[May 17 2016]
Costume’s triumph over fashion lies in its reluctance to give way to social indignation. The drama lies in that moment of discovery, usually as a child, when you realise an outfit’s capacity to activate a mood. A game of dress-up becomes a seminal act of embellishment in which each layer of garment is assumed as a part of an indistinguishable whole, within which the opposing acts of draping and tailoring shape or sculpt a self from colour and texture alone. In this, being in fashion can simply imply a manner of doing (or thinking about) a particular thing, like climbing into your mother’s heels as a five-year-old or pairing a gaudy chintz with a gothic collar to senior prom or painting the inside of house black or sewing together two four six pieces of clashing fabric.
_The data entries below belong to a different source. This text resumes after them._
-- ==== Sys2Proof/Machine/Access.lean ====
section
/-! DEFINITION. Memory accesses as long-latency operations: the checks of R162, what one issues, the order in which
accesses may be performed (R176, R250, R253), reads through the L1 (R163, R270 to R272), write events (R165, R251). -/

namespace Sys2Proof.Machine

/-! ## Running a step for a team -/

/-- Do something as team tid and give the turn back; nothing where there is no such team or it gives none. -/
def inTeam (s : State) (tid : Nat) (f : State → Option State) : State :=
  let s' := focus s tid
  if s'.cur.tid != tid || s'.cur.status == .absent then s
  else match f s' with
    | none => s
    | some u => focus u s.cur.tid

/-! ## Checking addresses (R162) -/

/-- What the checks give one address. -/
inductive AddrRes where
  | good (pa mt : Nat)
  | miss
  | bad (x : TrapInfo)
deriving DecidableEq, Repr

/-- The checks of a global access by a cell: `cached` is the DETAIL of Atomic Memory Type where normal cached memory is
required. -/
def checkGlobal (s : State) (ck : Nat) (w : Want) (align : Nat) (cached : Option Nat) (lane : Option Nat) (va : Nat) : AddrRes :=
  if 2 ^ 56 ≤ va then .bad { cause := 9, detail := 1, addr := va, lane := lane, replay := true }
  else if va % align ≠ 0 then .bad { cause := 7, addr := va, lane := lane }
  else match transl s ck va with
    | .miss => .miss
    | .fail => .bad { cause := 9, detail := (if w = .read then 3 else 4), addr := va, lane := lane, replay := true }
    | .hit l => match permFault l w (curLaunch s).d.priv with
      | some d => .bad { cause := 10, detail := d, addr := va, lane := lane, replay := true }
      | none => match cached with
        | some d => if l.mt ≠ 0 then .bad { cause := 0xB, detail := d, addr := va, lane := lane } else .good (leafPa l va) 0
        | none => .good (leafPa l va) l.mt

/-- The memory type that marks a vault access in an operation. -/
def vaultMt : Nat := 4

/-- The checks of a vault access (R36, R162). -/
def checkVault (key : Option Nat) (align : Nat) (lane : Option Nat) (va : Nat) : AddrRes :=
  if va % align ≠ 0 then .bad { cause := 7, addr := va, lane := lane }
  else match key with
    | none => .bad { cause := 8, addr := va, lane := lane }
    | some k => .good k vaultMt

/-- What checking the lanes of an instruction gives: their accesses, the first trap, or the walks to ask for. -/
inductive Checked where
  | all (l : List Acc)
  | trap (x : TrapInfo)
  | miss (l : List (Nat × Nat))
Why not, ab-fab. It’s all about atmospheres and tempers—a sensibility that echoes, actually, in what someone once wrote about Jack Smith, namely, that “arts greatest role may have been to provide provision for public failure.” In the absolute death incited by fashion faux-pas (the sartorial zero-degree), subjectivity slips in to encode failure as a form of poetry, fantasies and identifications all bubbling to surface like middle emotions, shame, humiliation, awkwardness, relief. I’m not sure how this exactly relates to Richard Tuttle, but maybe what I’m trying to say is that it’s nice to think that Tuttle could tailor a perfect suit, but doesn’t.
On view until June 26th, 2016 at The Met Fifth Avenue, 1000 Fifth Avenue, New York.